[Stored entries]
----------------

-- ==== Sys2Proof/Laws/Ntt.lean ====
section
/-! SUPPORT. The layers of the transforms in closed form: one layer applies its two lane functions to each pair of elements
`len` apart, whatever the order of its butterflies (41_ntt.md R144, R145). -/

namespace Sys2Proof.Machine

open Sys2Proof

/-- A butterfly that writes `lo` of a pair over its first element and `hi` over its second. -/
def PairOp (bf : Elem → Nat → Coeffs → Nat → Coeffs) (lo hi : Elem → Elem → Elem → Elem) : Prop :=
  ∀ z len f j i, 0 < len → j + len < 256 →
    coeff (bf z len f j) i =
      if i = j then lo z (coeff f j) (coeff f (j + len))
      else if i = j + len then hi z (coeff f j) (coeff f (j + len))
      else coeff f i

/-- The butterfly of `NTT` (41_ntt.md R144). -/
theorem pairOp_butterfly : PairOp butterfly (fun z u v => addq u (mulq z v)) (fun z u v => subq u (mulq z v)) := by
  intro z len f j i hl hj
  unfold butterfly
  simp only
  rw [coeff_setCoeff _ _ _ (by omega), coeff_setCoeff _ _ _ hj]

/-- The butterfly of `INTT` (41_ntt.md R145). -/
theorem pairOp_inverseButterfly : PairOp inverseButterfly (fun _ u v => addq u v) (fun z u v => mulq z (subq v u)) := by
  intro z len f j i hl hj
  unfold inverseButterfly
  simp only
  rw [coeff_setCoeff _ _ _ hj, coeff_setCoeff _ _ _ (by omega)]
  by_cases h : i = j
  · subst h
    rw [if_neg (by omega), if_pos rfl, if_pos rfl]
  · rw [if_neg h, if_neg h]

/-- The first n butterflies of a block. -/
theorem coeff_block_prefix {bf : Elem → Nat → Coeffs → Nat → Coeffs} {lo hi : Elem → Elem → Elem → Elem}
    (h : PairOp bf lo hi) (z : Elem) (len start n : Nat) (f : Coeffs) (hn : n ≤ len) (hs : start + 2 * len ≤ 256) (i : Nat) :
    coeff ((List.range n).foldl (fun g t => bf z len g (start + t)) f) i =
      if start ≤ i ∧ i < start + n then lo z (coeff f i) (coeff f (i + len))
      else if start + len ≤ i ∧ i < start + len + n then hi z (coeff f (i - len)) (coeff f i)
      else coeff f i := by
  induction n generalizing i with
  | zero =>
    rw [if_neg (by omega), if_neg (by omega)]
    rfl
  | succ n ih =>
    rw [List.range_succ, List.foldl_append, List.foldl_cons, List.foldl_nil, h z len _ (start + n) i (by omega) (by omega),
      ih (by omega), ih (by omega), ih (by omega)]
    by_cases h1 : i = start + n
    · subst h1
      simp (disch := omega) only [if_pos, if_neg, if_true]
    · by_cases h2 : i = start + n + len
      · subst h2
        simp (disch := omega) only [if_pos, if_neg, if_true, Nat.add_sub_cancel]
      · by_cases h3 : start ≤ i ∧ i < start + n
        · simp (disch := omega) only [if_pos, if_neg]
        · by_cases h4 : start + len ≤ i ∧ i < start + len + n
          · simp (disch := omega) only [if_pos, if_neg]
          · simp (disch := omega) only [if_neg]

/-- One block in closed form. -/
theorem coeff_block {bf : Elem → Nat → Coeffs → Nat → Coeffs} {lo hi : Elem → Elem → Elem → Elem}
    (h : PairOp bf lo hi) (z : Elem) (len start : Nat) (f : Coeffs) (hs : start + 2 * len ≤ 256) (i : Nat) :
    coeff (block bf z len start f) i =
      if start ≤ i ∧ i < start + len then lo z (coeff f i) (coeff f (i + len))
      else if start + len ≤ i ∧ i < start + len + len then hi z (coeff f (i - len)) (coeff f i)
      else coeff f i :=
  coeff_block_prefix h z len start len f (Nat.le_refl _) hs i

/-- The first n blocks of a layer. -/
theorem coeff_blocks {bf : Elem → Nat → Coeffs → Nat → Coeffs} {lo hi : Elem → Elem → Elem → Elem}
    (h : PairOp bf lo hi) (zs : Nat → Elem) (len n : Nat) (f : Coeffs) (hl : 0 < len) (hn : 2 * len * n ≤ 256) (i : Nat) :
    coeff ((List.range n).foldl (fun g b => block bf (zs b) len (2 * len * b) g) f) i =
      if i < 2 * len * n then
        if i % (2 * len) < len then lo (zs (i / (2 * len))) (coeff f i) (coeff f (i + len))
        else hi (zs (i / (2 * len))) (coeff f (i - len)) (coeff f i)
      else coeff f i := by
  induction n generalizing i with
  | zero => simp
  | succ n ih =>
    rw [Nat.mul_add] at hn ⊢
    have hdm := Nat.div_add_mod i (2 * len)
    have hml := Nat.mod_lt i (show 0 < 2 * len by omega)
    rw [List.range_succ, List.foldl_append, List.foldl_cons, List.foldl_nil, coeff_block h _ _ _ _ (by omega),
      ih (by omega), ih (by omega), ih (by omega)]
    by_cases h0 : i < 2 * len * n
    · simp (disch := omega) only [if_pos, if_neg]
    · by_cases h1 : i < 2 * len * n + 2 * len * 1
      · have hq : i / (2 * len) = n := by
          apply Nat.div_eq_of_lt_le
          · rw [Nat.mul_comm]
            omega
          · rw [Nat.mul_comm, Nat.mul_add]
            omega
        rw [hq] at hdm ⊢
        by_cases h2 : i % (2 * len) < len
        · simp (disch := omega) only [if_pos, if_neg]
        · simp (disch := omega) only [if_pos, if_neg]
      · simp (disch := omega) only [if_neg]

/-- One layer of `NTT` in closed form, for a length that divides 128 (41_ntt.md R144). -/
theorem coeff_nttLayer (f : Coeffs) (len : Nat) (hl : 0 < len) (hd : 128 / len * len = 128) {i : Nat} (hi : i < 256) :
    coeff (nttLayer f len) i =
      if i % (2 * len) < len then
        addq (coeff f i) (mulq (zeta (128 / len + i / (2 * len))) (coeff f (i + len)))
      else subq (coeff f (i - len)) (mulq (zeta (128 / len + i / (2 * len))) (coeff f i)) := by
  have hn : 2 * len * (128 / len) = 256 := by
    rw [Nat.mul_assoc, Nat.mul_comm len, hd]
  unfold nttLayer
  rw [coeff_blocks pairOp_butterfly (fun b => zeta (128 / len + b)) len (128 / len) f hl (by omega) i, if_pos (by omega)]

/-- One layer of `INTT` in closed form, for a length that divides 128 (41_ntt.md R145). -/
theorem coeff_inverseLayer (f : Coeffs) (len : Nat) (hl : 0 < len) (hd : 128 / len * len = 128) {i : Nat} (hi : i < 256) :
    coeff (inverseLayer f len) i =
      if i % (2 * len) < len then addq (coeff f i) (coeff f (i + len))
      else mulq (zeta (256 / len - 1 - i / (2 * len))) (subq (coeff f i) (coeff f (i - len))) := by
  have hn : 2 * len * (128 / len) = 256 := by
    rw [Nat.mul_assoc, Nat.mul_comm len, hd]
  unfold inverseLayer
  rw [coeff_blocks pairOp_inverseButterfly (fun b => zeta (256 / len - 1 - b)) len (128 / len) f hl (by omega) i,
    if_pos (by omega)]

end Sys2Proof.Machine
end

----------------

- [Task instructions]
Which lines above hold the string "unfold"? Copy each of them.

- [Exercise result]
  unfold butterfly
  unfold inverseButterfly
  unfold nttLayer
  unfold inverseLayer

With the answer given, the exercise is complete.